2. I now have an only-slightly stale excuse to discuss famous necks in art. I once posted about second toes. Maybe this will become a running blog meme for me. Bodypart Thursdays, we can call it.


I was first introduced to the neck of Marie de’ Medici in a biology book. Marie was the queen of France and the proud owner of a very thick neck. I say proud because Marie made it fashionable to sport thick necks and all the ladies of the court wanted one.


Unfortunately, Marie was in my Biology text because it seems her neck was likely swollen by a goiter caused by the deficiency of iodine.


On to another unfortunate French queen: Marie Antoinette. This portrait of Marie and her children by Vigee Lebrun was especially unlucky. Marie wanted this painting to save her much maligned reputation by showing her as a doting mother. Sadly, one of her children, Princess Sophie, had been painted in the cradle but had to be painted out when she died. The absence of jewelry around Marie’s famously long and beautiful Austrian neck was especially important given her involvement in a certain affair of the diamond necklace. The painting failed to save Marie’s public image and had to be removed from its place of prominence at that year’s Salon, the year being 1789 (queue tolling of bells).
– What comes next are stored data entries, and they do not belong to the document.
/-- Whether a link trains is a free value (Config.linksUp): at stage 6 one clause or the other applies. -/
theorem witness_DieControlSteps_stages :
    (∀ n ∈ [1, 2, 3, 4, 5, 6, 7], stageReady (ctlState (ctl 3 n)) (ctl 3 n) = true ∧ (ctl 3 n).die < 4 ∧
      (ctlState (ctl 3 n)).dies.length = 4 ∧ 1 ≤ (ctl 3 n).stage ∧ (ctl 3 n).stage ≤ 7) ∧
    (ctlState (ctl 3 6)).dieCtl = some (ctl 3 6) ∧
    (Config.linksUp (ctlState (ctl 3 6)).free 3 = true ∨ Config.linksUp (ctlState (ctl 3 6)).free 3 = false) :=
  ⟨by decide +kernel, rfl, by cases Config.linksUp (ctlState (ctl 3 6)).free 3 <;> simp⟩

/-! ### Decoding: words written out field by field from R80 to R90 and R106 -/

/-- A full bundle without a guard: OP, DST, SUB, SA, SB, the word above them, and what else is set. -/
def fword (op dst sub sa sb hi : Nat) (rest : Nat := 0) : Nat :=
  op * 2 ^ 2 + 31 * 2 ^ 18 + dst * 2 ^ 24 + sub * 2 ^ 32 + sa * 2 ^ 48 + sb * 2 ^ 72 + hi * 2 ^ 96 + rest

/-- A source field: KIND and REG (R81). -/
def sfield (kind reg : Nat) : Nat := kind * 2 ^ 22 + reg

/-- IMM (bit 46), FS (from bit 11) and FLG (from bit 16). -/
def immBit : Nat := 2 ^ 46
def fsBits (n : Nat) : Nat := n * 2 ^ 11
def flgBits (n : Nat) : Nat := n * 2 ^ 16

theorem test_decode_control :
    decodeTableWord 128 (fword 0x000 0 0 0 0 0) = some (.nop ⟨.always⟩) ∧
    decodeTableWord 128 (fword 0x001 0 0x03 (sfield 2 7) 0 0xFFFFFFF0 immBit)
      = some (.bra ⟨.always, some (7, true), 0xFFFFFFF0⟩) ∧
    decodeTableWord 128 (fword 0x003 0 0 (sfield 1 126) 0 0) = some (.bri ⟨.always, 126⟩) ∧
    decodeTableWord 128 (fword 0x004 254 0 0 0 0x100 immBit) = some (.call ⟨.always, 254, 0x100⟩) ∧
    decodeTableWord 128 (fword 0x006 127 0 0 0 0x10 immBit) = some (.loop ⟨.always, 127, 0x10⟩) := by decide

theorem test_decode_predicates :
    decodeTableWord 128 (fword 0x010 23 0x96 (sfield 2 0) (sfield 2 1) (sfield 2 2))
      = some (.pltab ⟨.always, 23, 0, 1, 2, 0x96⟩) ∧
    decodeTableWord 128 (fword 0x011 0 1 (0xE00 * 2 ^ 8 + 9) 0 0) = some (.pmovFromv ⟨.always, 9, 0xE00⟩) ∧
    decodeTableWord 128 (fword 0x014 7 0 0 0 0x80000000 immBit) = some (.qset ⟨.always, 7, .imm 0x80000000⟩) := by decide

theorem test_decode_scalar :
    decodeTableWord 128 (fword 0x020 127 0 (sfield 1 1) (sfield 1 2) 0) = some (.sadd ⟨.always, 127, 1, .s 2⟩) ∧
    decodeTableWord 128 (fword 0x024 3 0 (sfield 1 4) (sfield 1 5) 0xFFFFFFFF immBit)
      = some (.smad ⟨.always, 3, 4, 5, .imm 0xFFFFFFFF⟩) ∧
    decodeTableWord 128 (fword 0x031 9 0 0 0 0x12345678 immBit) = some (.smovi ⟨.always, 9, 0x12345678⟩) := by decide

theorem test_decode_vector :
    decodeTableWord 128 (fword 0x040 255 0 1 0 0xFFFFFFFF immBit) = some (.iadd ⟨.always, 255, .v 1 0, .imm 0xFFFFFFFF⟩) ∧
    decodeTableWord 128 (fword 0x046 4 0 5 (sfield 1 6) 7) = some (.imad ⟨.always, 4, .v 5 0, .s 6, .v 7 0⟩) ∧
    decodeTableWord 128 (fword 0x0C0 8 0 (2 ^ 21 + 9) (2 ^ 20 + 10) 0 (fsBits 3))
      = some (.fadd ⟨.always, 3, false, none, 8, ⟨.v 9 0, true, false⟩, ⟨.v 10 0, false, true⟩⟩) ∧
    decodeTableWord 128 (fword 0x100 0 0 (sfield 1 2) 0 0 (fsBits 15)) = some (.fdrw ⟨.always, 15, .s 2⟩) ∧
    decodeTableWord 128 (fword 0x120 1 0 2 0 0 (fsBits 1)) = some (.rcp ⟨.always, 1, false, none, 1, ⟨.v 2 0, false, false⟩⟩) ∧
    decodeTableWord 128 (fword 0x141 8 0xA8 9 0 0 (fsBits 1)) = some (.scanl ⟨.always, 1, .fadd, 2, true, 8, .v 9 0⟩) := by
  decide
So of course, the story ends with Marie on her way to the guillotine not long after for the removal of head from said neck, where she was sketched by J.L. David, who in addition to being the most famous artist in France was a member of the revolutionary National Convention who had voted for the Queen’s execution.


 No proper list of famous necks in art would be complete without Parmigianino’s Madonna of the long neck. The title says it all. We could wonder about what Parmigianino had in mind when he stretched Mary’s neck to extremes, but it’s more fun to compare her with other similarly necked beauties.



Botticelli’s Venus (indeed the very neck and pose filched by Parmigianino).




One of El Greco’s many ethereal Madonnas. 


Uma



And...Barbie (how odd that her neck is out of proportion since the rest of her body has such natural anatomy)

Francis Bacon said, "There is no excellent beauty which hath not some strangeness in the proportion." Those of us with ordinary necks might wish for more strangeness. I remember the scene in the movie version of Sense and Sensibility where Marianne sees Willoughby’s new fiancé, Miss Grey. And even though, like Marianne, we only see Miss Grey from a distance across a crowded ballroom, I’m thinking, who cares about her £50,000 a year, what a neck! How could even Kate Winslet possibly compete? Imagine the casting call for Miss Grey’s role. “No you won’t have any lines so don’t bother reading anything. Just tilt your head back please and look imperious.”

Of course if, like me, you’re left feeling less elegant than all these swanlike beauties, you can always take comfort in the opinion of Steve Martin: “I like a woman with a head on her shoulders. I hate necks.”

3 comments:

JoLee said...

I love this post. Great gathering of necks. I'm glad yours is feeling better.

Tangent Woman said...

While reading this I kept having to stretch my neck from side to side.
So very glad you are posting again!

stay said...

I was going to mock you for your use of the ridiculous word "onomatopoeia-esque", but then I read "Parmigianino", and I found that it was suddenly much more important for me to go eat some pasta. You have escaped mockery this time, thanks to your Italian friend with the tasty name!